→ REQUIRED ACTION: Check each line of the listing for the word "actuator" and report how many lines contain it, giving nothing but the number.

↓

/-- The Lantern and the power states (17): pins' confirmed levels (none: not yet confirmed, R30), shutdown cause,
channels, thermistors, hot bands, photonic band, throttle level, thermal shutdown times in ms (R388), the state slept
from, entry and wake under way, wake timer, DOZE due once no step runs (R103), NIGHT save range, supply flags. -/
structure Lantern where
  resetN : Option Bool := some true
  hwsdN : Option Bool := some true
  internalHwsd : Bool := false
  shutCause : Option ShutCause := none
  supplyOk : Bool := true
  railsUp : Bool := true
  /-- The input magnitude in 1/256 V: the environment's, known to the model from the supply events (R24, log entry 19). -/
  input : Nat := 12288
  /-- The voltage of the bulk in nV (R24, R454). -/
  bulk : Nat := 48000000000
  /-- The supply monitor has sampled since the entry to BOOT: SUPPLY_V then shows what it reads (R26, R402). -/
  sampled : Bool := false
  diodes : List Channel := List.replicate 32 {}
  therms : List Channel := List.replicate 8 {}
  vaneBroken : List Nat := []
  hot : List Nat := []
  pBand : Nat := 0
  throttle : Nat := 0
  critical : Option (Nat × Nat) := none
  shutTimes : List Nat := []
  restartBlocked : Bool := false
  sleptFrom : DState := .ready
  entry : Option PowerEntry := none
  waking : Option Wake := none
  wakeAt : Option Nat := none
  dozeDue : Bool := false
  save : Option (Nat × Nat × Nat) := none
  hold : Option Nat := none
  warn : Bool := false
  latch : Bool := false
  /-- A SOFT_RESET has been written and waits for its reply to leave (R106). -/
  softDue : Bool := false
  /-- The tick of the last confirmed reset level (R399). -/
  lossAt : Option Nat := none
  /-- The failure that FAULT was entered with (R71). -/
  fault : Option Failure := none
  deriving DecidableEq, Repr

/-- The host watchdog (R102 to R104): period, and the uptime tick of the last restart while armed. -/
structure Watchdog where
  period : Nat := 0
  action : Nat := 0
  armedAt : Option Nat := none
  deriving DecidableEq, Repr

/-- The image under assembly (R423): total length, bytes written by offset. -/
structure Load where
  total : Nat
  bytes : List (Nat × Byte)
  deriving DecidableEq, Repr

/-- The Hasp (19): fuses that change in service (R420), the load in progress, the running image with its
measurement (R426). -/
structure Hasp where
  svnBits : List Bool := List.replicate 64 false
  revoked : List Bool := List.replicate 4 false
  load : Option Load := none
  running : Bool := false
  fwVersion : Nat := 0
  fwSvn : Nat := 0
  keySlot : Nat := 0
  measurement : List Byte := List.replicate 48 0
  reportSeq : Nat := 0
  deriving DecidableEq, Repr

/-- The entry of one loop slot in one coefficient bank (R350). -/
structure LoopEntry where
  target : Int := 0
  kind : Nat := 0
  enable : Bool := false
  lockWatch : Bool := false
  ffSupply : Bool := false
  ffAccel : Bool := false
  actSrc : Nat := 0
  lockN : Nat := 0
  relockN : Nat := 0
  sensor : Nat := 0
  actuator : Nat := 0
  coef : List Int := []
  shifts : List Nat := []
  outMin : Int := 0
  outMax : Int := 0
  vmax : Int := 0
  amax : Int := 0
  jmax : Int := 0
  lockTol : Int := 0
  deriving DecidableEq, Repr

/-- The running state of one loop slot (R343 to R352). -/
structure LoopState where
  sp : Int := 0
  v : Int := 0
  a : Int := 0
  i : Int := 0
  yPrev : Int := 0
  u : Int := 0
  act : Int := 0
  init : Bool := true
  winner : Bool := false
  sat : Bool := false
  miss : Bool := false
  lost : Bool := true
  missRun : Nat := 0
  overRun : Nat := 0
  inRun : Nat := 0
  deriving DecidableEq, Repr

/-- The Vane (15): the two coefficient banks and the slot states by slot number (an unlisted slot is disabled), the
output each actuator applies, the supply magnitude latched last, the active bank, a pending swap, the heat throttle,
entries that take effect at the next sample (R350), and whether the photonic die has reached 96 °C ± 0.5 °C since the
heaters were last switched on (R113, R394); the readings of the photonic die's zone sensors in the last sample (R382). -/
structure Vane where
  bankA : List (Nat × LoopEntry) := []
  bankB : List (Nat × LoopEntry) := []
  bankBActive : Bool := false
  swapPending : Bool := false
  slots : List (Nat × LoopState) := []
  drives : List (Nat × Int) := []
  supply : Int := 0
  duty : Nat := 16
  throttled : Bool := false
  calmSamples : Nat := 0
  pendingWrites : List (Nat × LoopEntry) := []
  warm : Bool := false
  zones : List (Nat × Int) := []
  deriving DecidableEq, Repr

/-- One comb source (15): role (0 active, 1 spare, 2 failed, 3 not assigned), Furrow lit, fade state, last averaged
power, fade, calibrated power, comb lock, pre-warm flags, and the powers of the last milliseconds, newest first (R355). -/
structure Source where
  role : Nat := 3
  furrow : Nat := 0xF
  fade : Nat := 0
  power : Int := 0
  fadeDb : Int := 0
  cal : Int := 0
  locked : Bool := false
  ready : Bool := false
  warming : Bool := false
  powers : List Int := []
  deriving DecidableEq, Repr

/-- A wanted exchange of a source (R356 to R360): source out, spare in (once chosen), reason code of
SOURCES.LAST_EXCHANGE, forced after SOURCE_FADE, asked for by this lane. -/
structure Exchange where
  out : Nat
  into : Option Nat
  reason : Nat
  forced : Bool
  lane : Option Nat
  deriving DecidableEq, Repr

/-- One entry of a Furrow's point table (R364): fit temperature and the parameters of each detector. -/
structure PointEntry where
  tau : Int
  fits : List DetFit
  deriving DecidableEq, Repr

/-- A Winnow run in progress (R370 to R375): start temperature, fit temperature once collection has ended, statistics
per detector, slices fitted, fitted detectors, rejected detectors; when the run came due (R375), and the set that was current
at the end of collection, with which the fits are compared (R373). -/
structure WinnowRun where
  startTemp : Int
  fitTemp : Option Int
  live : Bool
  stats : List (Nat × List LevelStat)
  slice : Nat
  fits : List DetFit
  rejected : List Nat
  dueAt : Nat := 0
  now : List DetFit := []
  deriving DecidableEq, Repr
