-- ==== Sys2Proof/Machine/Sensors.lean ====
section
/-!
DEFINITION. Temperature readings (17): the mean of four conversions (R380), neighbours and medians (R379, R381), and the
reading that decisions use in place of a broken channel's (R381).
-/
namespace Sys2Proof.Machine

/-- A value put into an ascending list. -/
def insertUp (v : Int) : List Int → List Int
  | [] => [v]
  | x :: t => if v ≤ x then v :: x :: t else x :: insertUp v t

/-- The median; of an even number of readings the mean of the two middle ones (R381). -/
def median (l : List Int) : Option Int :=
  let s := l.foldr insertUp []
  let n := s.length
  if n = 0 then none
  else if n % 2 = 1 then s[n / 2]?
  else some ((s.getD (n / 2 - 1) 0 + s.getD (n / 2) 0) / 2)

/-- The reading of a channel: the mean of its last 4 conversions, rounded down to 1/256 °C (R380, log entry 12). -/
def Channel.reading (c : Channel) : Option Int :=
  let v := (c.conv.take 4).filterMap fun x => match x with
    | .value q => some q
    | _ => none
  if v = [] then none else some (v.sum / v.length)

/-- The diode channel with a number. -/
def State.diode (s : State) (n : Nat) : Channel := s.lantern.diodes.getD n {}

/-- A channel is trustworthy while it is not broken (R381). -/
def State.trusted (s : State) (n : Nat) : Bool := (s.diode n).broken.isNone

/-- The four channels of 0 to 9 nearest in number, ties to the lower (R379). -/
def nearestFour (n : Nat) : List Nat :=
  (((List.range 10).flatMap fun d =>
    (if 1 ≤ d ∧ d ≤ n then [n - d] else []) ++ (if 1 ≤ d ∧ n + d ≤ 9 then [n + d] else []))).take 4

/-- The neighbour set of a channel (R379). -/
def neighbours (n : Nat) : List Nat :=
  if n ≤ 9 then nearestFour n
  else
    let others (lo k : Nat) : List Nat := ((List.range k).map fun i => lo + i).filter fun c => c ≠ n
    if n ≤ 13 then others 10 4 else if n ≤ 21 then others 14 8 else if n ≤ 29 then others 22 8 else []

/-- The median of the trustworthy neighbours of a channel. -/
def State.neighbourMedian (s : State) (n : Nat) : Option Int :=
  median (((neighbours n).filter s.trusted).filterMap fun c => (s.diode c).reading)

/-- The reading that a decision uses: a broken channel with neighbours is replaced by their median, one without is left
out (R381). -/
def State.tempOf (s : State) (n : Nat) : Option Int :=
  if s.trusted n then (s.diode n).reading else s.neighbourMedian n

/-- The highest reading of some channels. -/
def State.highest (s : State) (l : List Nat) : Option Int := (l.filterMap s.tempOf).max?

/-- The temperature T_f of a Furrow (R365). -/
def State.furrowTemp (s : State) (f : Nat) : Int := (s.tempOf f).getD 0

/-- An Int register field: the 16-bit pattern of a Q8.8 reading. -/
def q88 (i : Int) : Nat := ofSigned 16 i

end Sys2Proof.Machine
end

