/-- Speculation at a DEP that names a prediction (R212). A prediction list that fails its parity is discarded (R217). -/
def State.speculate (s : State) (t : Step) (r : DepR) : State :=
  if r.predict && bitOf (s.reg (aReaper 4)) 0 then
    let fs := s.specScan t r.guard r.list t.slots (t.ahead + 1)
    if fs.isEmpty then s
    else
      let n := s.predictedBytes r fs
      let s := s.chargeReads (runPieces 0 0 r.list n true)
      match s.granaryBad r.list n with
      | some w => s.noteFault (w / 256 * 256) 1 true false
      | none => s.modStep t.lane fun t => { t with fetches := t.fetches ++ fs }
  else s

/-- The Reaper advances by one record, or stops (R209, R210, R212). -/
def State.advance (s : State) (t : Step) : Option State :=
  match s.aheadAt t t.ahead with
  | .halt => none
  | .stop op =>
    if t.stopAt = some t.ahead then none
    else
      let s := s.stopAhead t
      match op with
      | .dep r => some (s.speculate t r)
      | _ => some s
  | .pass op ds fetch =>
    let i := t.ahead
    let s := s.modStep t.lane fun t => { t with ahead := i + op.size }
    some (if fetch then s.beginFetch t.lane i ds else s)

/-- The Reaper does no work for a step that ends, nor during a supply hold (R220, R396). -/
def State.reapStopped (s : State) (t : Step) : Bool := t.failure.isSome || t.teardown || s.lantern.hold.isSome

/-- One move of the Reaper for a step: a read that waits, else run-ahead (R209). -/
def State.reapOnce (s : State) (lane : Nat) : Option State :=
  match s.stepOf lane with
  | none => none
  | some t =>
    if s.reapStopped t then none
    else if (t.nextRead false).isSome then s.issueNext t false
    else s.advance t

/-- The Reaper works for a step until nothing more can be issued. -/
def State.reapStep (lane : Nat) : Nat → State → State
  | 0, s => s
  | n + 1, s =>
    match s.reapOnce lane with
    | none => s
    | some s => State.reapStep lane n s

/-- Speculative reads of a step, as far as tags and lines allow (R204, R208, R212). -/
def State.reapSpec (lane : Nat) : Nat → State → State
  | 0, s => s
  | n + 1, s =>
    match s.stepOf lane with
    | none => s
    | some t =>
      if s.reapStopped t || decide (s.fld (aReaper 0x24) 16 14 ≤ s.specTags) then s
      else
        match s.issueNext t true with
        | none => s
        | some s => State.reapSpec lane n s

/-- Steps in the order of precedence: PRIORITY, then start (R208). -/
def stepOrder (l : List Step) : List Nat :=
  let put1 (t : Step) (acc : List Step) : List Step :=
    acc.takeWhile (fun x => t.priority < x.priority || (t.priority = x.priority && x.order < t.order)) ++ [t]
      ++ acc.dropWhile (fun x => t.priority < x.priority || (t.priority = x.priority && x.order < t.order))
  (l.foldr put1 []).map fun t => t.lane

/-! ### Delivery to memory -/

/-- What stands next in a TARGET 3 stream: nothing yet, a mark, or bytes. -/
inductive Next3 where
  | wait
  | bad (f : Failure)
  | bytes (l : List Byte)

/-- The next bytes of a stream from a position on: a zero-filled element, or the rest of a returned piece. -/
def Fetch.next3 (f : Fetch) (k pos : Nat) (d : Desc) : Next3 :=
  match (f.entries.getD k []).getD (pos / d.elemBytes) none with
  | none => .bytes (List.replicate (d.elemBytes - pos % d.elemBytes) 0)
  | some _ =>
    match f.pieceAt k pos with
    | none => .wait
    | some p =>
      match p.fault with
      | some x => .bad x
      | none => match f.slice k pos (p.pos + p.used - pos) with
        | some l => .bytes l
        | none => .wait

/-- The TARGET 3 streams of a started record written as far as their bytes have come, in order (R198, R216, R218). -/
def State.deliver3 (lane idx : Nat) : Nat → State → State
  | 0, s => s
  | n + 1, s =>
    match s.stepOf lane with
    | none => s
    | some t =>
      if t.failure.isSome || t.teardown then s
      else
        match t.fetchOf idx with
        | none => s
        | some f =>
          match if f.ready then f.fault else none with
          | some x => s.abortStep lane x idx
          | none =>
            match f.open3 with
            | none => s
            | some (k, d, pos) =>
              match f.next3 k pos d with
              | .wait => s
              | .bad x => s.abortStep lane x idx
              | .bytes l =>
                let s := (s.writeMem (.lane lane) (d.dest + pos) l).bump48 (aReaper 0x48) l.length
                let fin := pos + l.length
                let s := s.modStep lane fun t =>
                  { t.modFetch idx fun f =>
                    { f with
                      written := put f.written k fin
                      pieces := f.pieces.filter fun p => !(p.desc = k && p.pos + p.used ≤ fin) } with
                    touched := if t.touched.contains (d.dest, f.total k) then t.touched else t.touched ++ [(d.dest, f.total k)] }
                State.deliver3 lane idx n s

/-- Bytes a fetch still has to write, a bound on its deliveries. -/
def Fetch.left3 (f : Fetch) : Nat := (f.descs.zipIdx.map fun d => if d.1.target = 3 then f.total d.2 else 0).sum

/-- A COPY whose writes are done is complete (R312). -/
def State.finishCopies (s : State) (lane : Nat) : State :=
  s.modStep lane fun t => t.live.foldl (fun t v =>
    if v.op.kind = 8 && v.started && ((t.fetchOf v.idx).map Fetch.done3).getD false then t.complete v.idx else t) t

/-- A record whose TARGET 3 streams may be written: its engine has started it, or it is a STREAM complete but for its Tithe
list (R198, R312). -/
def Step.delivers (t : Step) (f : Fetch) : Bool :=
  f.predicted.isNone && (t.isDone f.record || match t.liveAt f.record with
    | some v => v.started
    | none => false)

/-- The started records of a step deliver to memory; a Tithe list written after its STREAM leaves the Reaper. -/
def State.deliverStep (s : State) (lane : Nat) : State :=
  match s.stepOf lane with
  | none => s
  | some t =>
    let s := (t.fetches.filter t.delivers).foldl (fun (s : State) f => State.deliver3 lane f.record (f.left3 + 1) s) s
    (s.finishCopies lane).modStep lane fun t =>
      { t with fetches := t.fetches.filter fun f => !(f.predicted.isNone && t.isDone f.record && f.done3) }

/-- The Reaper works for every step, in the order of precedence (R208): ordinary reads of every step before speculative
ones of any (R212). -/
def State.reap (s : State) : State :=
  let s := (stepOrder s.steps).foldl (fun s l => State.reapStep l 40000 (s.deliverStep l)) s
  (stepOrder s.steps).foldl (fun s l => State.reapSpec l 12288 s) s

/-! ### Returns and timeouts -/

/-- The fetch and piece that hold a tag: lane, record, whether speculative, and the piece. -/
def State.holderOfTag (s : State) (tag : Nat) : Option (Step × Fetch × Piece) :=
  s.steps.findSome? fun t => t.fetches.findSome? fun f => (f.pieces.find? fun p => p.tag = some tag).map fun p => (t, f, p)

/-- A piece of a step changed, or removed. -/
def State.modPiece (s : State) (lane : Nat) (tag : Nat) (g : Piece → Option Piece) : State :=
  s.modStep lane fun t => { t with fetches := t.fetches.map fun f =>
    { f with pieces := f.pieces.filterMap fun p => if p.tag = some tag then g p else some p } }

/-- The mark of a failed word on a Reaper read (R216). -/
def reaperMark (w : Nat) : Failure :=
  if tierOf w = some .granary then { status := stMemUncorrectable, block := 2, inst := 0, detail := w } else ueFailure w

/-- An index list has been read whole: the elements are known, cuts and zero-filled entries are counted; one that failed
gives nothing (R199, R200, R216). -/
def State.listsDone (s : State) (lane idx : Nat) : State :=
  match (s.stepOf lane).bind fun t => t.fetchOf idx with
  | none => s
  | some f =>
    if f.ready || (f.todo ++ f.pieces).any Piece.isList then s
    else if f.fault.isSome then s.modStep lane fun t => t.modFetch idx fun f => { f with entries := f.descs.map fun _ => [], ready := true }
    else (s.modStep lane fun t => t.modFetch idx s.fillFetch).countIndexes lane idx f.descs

↑

→ EXERCISE RESPONSE: 2